The Greek stock market reacted strongly on Monday to hopes a pro-bailout party will win crucial national elections next month, which would avoid a catastrophic rift with international creditors and keep the struggling country within the euro currency union.
The General Index, which was moving into positive territory from the beginning of trading, reached +7,36% intraday at 52,90 points.
The General Index climbed 7,7% during the session, while the rise of Alpha Bank and Eurobank stood out.
Four polls published Sunday reversed previous trends to indicate that conservative New Democracy could come first in the June 17 vote, slightly ahead of the anti-austerity radical left Syriza party. Although the conservatives would still fall short of a governing majority, the surveys suggested they could form a coalition government with socialist PASOK, which has also pledged to stick to Greece’s austerity commitments.

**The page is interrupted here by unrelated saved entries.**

/-! ## Epilogue sets (R330) -/

def epAccm (b : List Byte) : Bool := bit (fieldAt b 0 1) 0
def epPath (b : List Byte) : Bool := bit (fieldAt b 0 1) 1
def epAct (b : List Byte) : Nat := bits (fieldAt b 0 1) 3 2
def epOut (b : List Byte) : Nat := bits (fieldAt b 0 1) 7 4
def epTbl (b : List Byte) : Nat := bits (fieldAt b 1 1) 3 0
def epRm (b : List Byte) : Rm := Rm.of (bits (fieldAt b 1 1) 5 4)
def epBias (b : List Byte) : Bool := bit (fieldAt b 1 1) 6
def epGeo (b : List Byte) : Nat := bits (fieldAt b 2 1) 1 0
def epSten (b : List Byte) : Bool := bit (fieldAt b 4 4) 0
def epStAddr (b : List Byte) : Nat := bits (fieldAt b 4 4) 21 2 * 4
def epPitch (b : List Byte) : Nat := fieldAt b 8 2
def epZp (b : List Byte) : Int := sext (fieldAt b 12 4) 32
def epLo (b : List Byte) : Nat := fieldAt b 16 4
def epHi (b : List Byte) : Nat := fieldAt b 20 4
def epBiasJ (b : List Byte) (j : Nat) : Nat := fieldAt b (32 + 4 * j) 4
def epMulJ (b : List Byte) (j : Nat) : Nat := fieldAt b (64 + 4 * j) 4
def epShJ (b : List Byte) (j : Nat) : Nat := fieldAt b (96 + j) 1
/-- Output type; FP32 stands for a code that R330 refuses. -/
def epType (b : List Byte) : ElemT := (elemT? (epOut b)).getD .f32

/-- Reserved fields of a set. -/
def epReserved (b : List Byte) : Bool :=
  bit (fieldAt b 1 1) 7 || bits (fieldAt b 2 2) 15 2 != 0 || bits (fieldAt b 4 4) 31 22 != 0 || bit (fieldAt b 4 4) 1 ||
    !zeroAt b 10 2 || !zeroAt b 24 8 || !zeroAt b 104 24

/-- HI < LO, by PATH. -/
def epCrossed (b : List Byte) : Bool :=
  if epPath b then fvLt (fmtF32.dec (epHi b)) (fmtF32.dec (epLo b)) else sext (epHi b) 32 < sext (epLo b) 32

/-- A NaN in a floating-point field. -/
def epNan (b : List Byte) : Bool :=
  ([epLo b, epHi b] ++ (List.range 8).flatMap fun j => [epBiasJ b j, epMulJ b j]).any fun x => (fmtF32.dec x).isNan

/-- A malformed set; set 0 accepts only ACCM, STEN and STADDR. -/
def epBad (ix : Nat) (b : List Byte) : Bool :=
  if ix == 0 then
    fieldAt b 0 1 / 2 != 0 || !zeroAt b 1 3 || bits (fieldAt b 4 4) 31 22 != 0 || bit (fieldAt b 4 4) 1 || !zeroAt b 8 120
  else
    epReserved b || 8 < epOut b || epGeo b == 3 || epCrossed b || epPitch b % 4 != 0 || epPitch b < 8 * (epType b).bytes ||
      (epAct b == 2 && (epPath b || (epOut b != 7 && epOut b != 8))) || (epPath b && epNan b) ||
      (List.range 8).any fun j => 63 < epShJ b j || (epPath b && epShJ b j != 0)

/-! ## Operands (R322 to R326) -/

/-- What a multiply does to each tile: its type, the planes of tmma.bp, NK, EP and ZA. -/
structure MxOp where
  t  : MxT
  bp : Option Nat
  nk : Nat
  ep : Nat
  za : Bool
  deriving DecidableEq, Repr, Inhabited

/-- One tile of a multiply: first directory entry, first A tile, rows, accumulator tile, output offset. -/
structure MxJob where
  w    : Nat
  ma   : Nat
  rows : Nat
  tile : Nat
  out  : Nat
  deriving DecidableEq, Repr, Inhabited

/-- Type of the operand elements. -/
def mxElemT : MxT → ElemT
  | .i8 => .i8 | .u8 => .u8 | .e4m3 => .e4m3 | .e5m2 => .e5m2 | .f16 => .f16 | .bf16 => .bf16 | .bs8 => .i8

/-- Integer accumulation (R323). -/
def MxOp.isInt (o : MxOp) : Bool := o.bp.isSome || o.t == .i8 || o.t == .u8

/-- Block length of a .bs8 word (R324). -/
def bsLen (es : List Byte) : Nat := match epGeo es with | 1 => 16 | 2 => 64 | _ => 32

/-- The set that a multiply names; all zeros when it is empty. -/
def State.epSet (s : State) (ep : Nat) : List Byte := (lookupT s.ec.epi ep).getD (List.replicate 128 0)

/-- Row `i` of A tile `m(k)`. -/
def State.aRow (s : State) (k i : Nat) : List Byte := s.rsGet (s.cur.ent.mb + 2048 * k + 128 * i) 128

/-- Column `j` of the four entries from `w`. -/
def State.bCol (s : State) (w j : Nat) : List Byte := ((s.wbBytes s.cur.core (w + j / 2)).drop (128 * (j % 2))).take 128

/-- Directory entries that chunk `z` reads. -/
def State.chunkEntries (s : State) (o : MxOp) (j : MxJob) (z : Nat) : List Nat :=
  match o.bp with
  | some _ =>
    let q := match s.wbEnt s.cur.core j.w with | some e => geoPlanes e.geo | none => 2
    (List.range (ceilDiv (128 * q * (z + 1)) 256 - 128 * q * z / 256)).map fun i => j.w + 128 * q * z / 256 + i
  | none =>
    (List.range 4).map (fun i => j.w + 4 * z + i) ++
      (if o.t == .bs8 then (List.range 4).map fun i => j.w + 4 * o.nk + i else [])
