/-- The word of command `num` has passes of the loop to make, of this run of it or of a resumption; the vloop itself waits for its
whole body (R313, R380). -/
def Loop.toMake (p : Loop) (num : Nat) : Bool :=
  if num == p.ent.num then p.partly
  else
    p.ent.num < num && num ≤ p.ent.num + p.nb && (p.left != 0 ||
      (if p.n == 0 then !p.exited else p.pass + 1 < p.passes || (p.pass + 1 == p.passes && p.w ≤ num - p.ent.num - 1)))

/-- A V command still has results to land or passes to make (R313, R437). -/
def State.vPending (s : State) (c : Cont) (l : Live) : Bool :=
  let inLoop := match (s.vrun l.ent.run).loop with
    | some p => p.ent.cid == l.ent.cid && p.toMake l.ent.num
    | none => false
  l.issues != 0 || inLoop ||
    c.outst.any fun o => o.eng == 0 && l.ent.num < o.num && o.num ≤ l.ent.num + loopWords l.ent.word

/-- A command in flight is done. -/
def State.cmdDone (s : State) (cid : Nat) (l : Live) : Bool := l.fault.isNone && !(l.eng == 0 && s.vPending (s.cont cid) l)

/-- The command is charged and completes. -/
def State.finish (s : State) (cid : Nat) (l : Live) : State :=
  let c := s.cont cid
  (s.charge l.eng l.ent.word.toNat c.ctx (s.launch c.lid).stream (some c.lid) (some cid)).complete cid l

/-- COMMAND_COMPLETE. -/
def execCommandComplete (cid e num : Nat) (s : State) : Out :=
  match (s.cont cid).liveOf e num with
  | some l => evWhen (s.cmdDone cid l) (.next (s.finish cid l))
  | none => .fault .notEnabled

/-- COMMAND_FAULT: the fault is recorded, and for an abandoned continuation the command has ended (R378). -/
def execCommandFault (cid e num : Nat) (s : State) : Out :=
  let c := s.cont cid
  match c.liveOf e num with
  | some l =>
    let c' := { c with live := c.live.filter fun x => !(x.eng == e && x.ent.num == num),
                       faulted := if c.ending then c.faulted else c.faulted ++ [l] }
    evWhen l.fault.isSome (.next (s.setCont cid c'))
  | none => .fault .notEnabled

/-! ## Waits (R199, R267 to R275) -/

/-- The wait is over with the instruction's effect: the instruction has completed. -/
def Cont.waitDone (c : Cont) : Cont := { c with stat := .ready, wait := .none, pc := c.pc + 4 }
/-- The instruction is to run again with its operands: a command that it waits for has faulted. -/
def Cont.waitAgain (c : Cont) : Cont := { c with stat := .ready }

/-- Element `r` of a0 to a5 replaced when `r` names one of them. -/
def setArg (a : List Word) (r : Reg) (v : Word) : List Word := if 10 ≤ r.toNat then a.set (r.toNat - 10) v else a

/-- The continuation after its wait, when its condition holds or a fault must be raised. -/
def State.waitOver (s : State) (cid : Nat) : Option Cont :=
  let c := s.cont cid
  let again (b : Bool) : Option Cont := if b then some c.waitAgain else none
  match c.wait with
  | .hb h ph =>
    if ph < (s.bar (s.cellOf cid h)).ph then some (c.waited1 h).waitDone
    else again (!(s.barFaults cid h).isEmpty)
  | .tl e n _ => if n ≤ nth c.tl e then some c.waitDone else again (c.faulted.any fun l => l.eng == e && l.ent.num ≤ n)
  | .tagAny m rd =>
    match lowestBit (c.tags &&& m) with
    | some t => some { c with a := setArg c.a rd (BitVec.ofNat 64 t) }.waitDone
    | none => again (tagFault c m).isSome
  | .tagAll m => if c.tags &&& m == m then some c.waitDone else again (tagFault c m).isSome
  | .exit => again (!c.faulted.isEmpty)
  | _ => none

/-- The continuation becomes READY. -/
def State.makeReady (s : State) (cid : Nat) (c : Cont) : State :=
  s.setCont cid { c with stat := .ready, waited := 0 }

/-- WAIT_SATISFIED. -/
def execWaitSatisfied (cid : Nat) (s : State) : Out :=
  match s.waitOver cid with
  | some c => evWhen ((s.cont cid).stat == .suspended) (.next (s.makeReady cid c))
  | none => .fault .notEnabled

/-- The part re-reading a waddr location for a continuation (R275). -/
def waddrAgent (c : Cont) : Agent :=
  ⟨.fe, 8, c.core.getD 0, .u, c.ctx, c.core.getD 0, if c.core.isSome then reachHart0 else { reachHart0 with local0 := false }⟩

/-- WADDR_RECHECK: a faulting re-read makes the continuation READY at its waddr, which raises it. -/
def execWaddrRecheck (cid : Nat) (s : State) : Out :=
  let c := s.cont cid
  match c.stat, c.wait with
  | .suspended, .addr a v =>
    let r : Req := ⟨waddrAgent c, .load, a.toNat, 8, true, true⟩
    match hartRead s r with
    | .error (.miss wh k p) => .next (s.missed wh k p)
    | .error (.flt _) => .next ((s.makeReady cid c.waitAgain).tookWalk .part)
    | .ok bs =>
      let s := s.tookWalk .part
      .next (if BitVec.ofNat 64 (leNat bs) == v then s else s.makeReady cid c.waitDone)
  | _, _ => .fault .notEnabled

/-! ## The record (R197) -/

/-- STAT (R197). -/
def Stat.code : Stat → Nat | .ready => 0 | .running => 1 | .suspended => 2 | .retired => 3 | .faulted => 4
/-- WK (R197). -/
def Wait.code : Wait → Nat | .none => 0 | .hb .. => 1 | .tl .. => 2 | .tagAny .. => 3 | .tagAll .. => 3 | .addr .. => 4 | .exit => 5

/-- The 64-byte continuation record; HOME without a home core names the core `n` that it last ran on (log 80). -/
def Cont.record (c : Cont) (n : Nat) : List Byte :=
  leBytes 8 c.pc.toNat ++
  leBytes 8 (c.stat.code + (if c.stat == .suspended then c.wait.code else 0) * 2 ^ 3 + b2n c.homed * 2 ^ 6 + (c.home.getD n) * 2 ^ 7 + c.slot * 2 ^ 15 + c.prio * 2 ^ 19 +
    b2n (2 ≤ c.gang) * 2 ^ 21 + b2n c.pin * 2 ^ 22 + c.lid % 2 ^ 16 * 2 ^ 24 + c.ordinal * 2 ^ 40) ++
  c.a.flatMap fun w => leBytes 8 w.toNat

Greece’s bailout creditors – the other countries in the 17-nation eurozone and the International Monetary Fund – insist that if the country reneges on its austerity commitments, the rescue loans will stop.
Fears of such an outcome have battered Greek financial markets for weeks, pushing the Athens General Index to close at a 22-year low of 485.18 points on Friday. The latest polls, however, helped it claw back some of those losses.
“This is clearly due to the polls,” said Sergios Melahrinos, analyst at Solidus Securities. He noted that if the two pro-bailout parties manage to win the election and have Greece honor its austerity commitments, banks would gain access to rescue money needed to avoid collapse. Under the country’s latest international bailout, domestic banks that took huge losses from a bond swap that more than halved Greece’s privately-held debt will receive billions of euros to boost their capitalization. If a new government in Athens unilaterally tears up the bailout deal — as Syriza has threatened to do — the recapitalization would fall through.
“A potential win by the parties that back their recapitalization would be extremely good for lenders.”
But Melahrinos warned that the market would remain vulnerable to the ups and downs in the polls in the leadup to the elections. “New polls that show a reversal would obviously change the market picture.”
The General Index finally closed at 518,49 points, up 6,87%, while the banking index ended with a 6,34% rise at 204,39 points.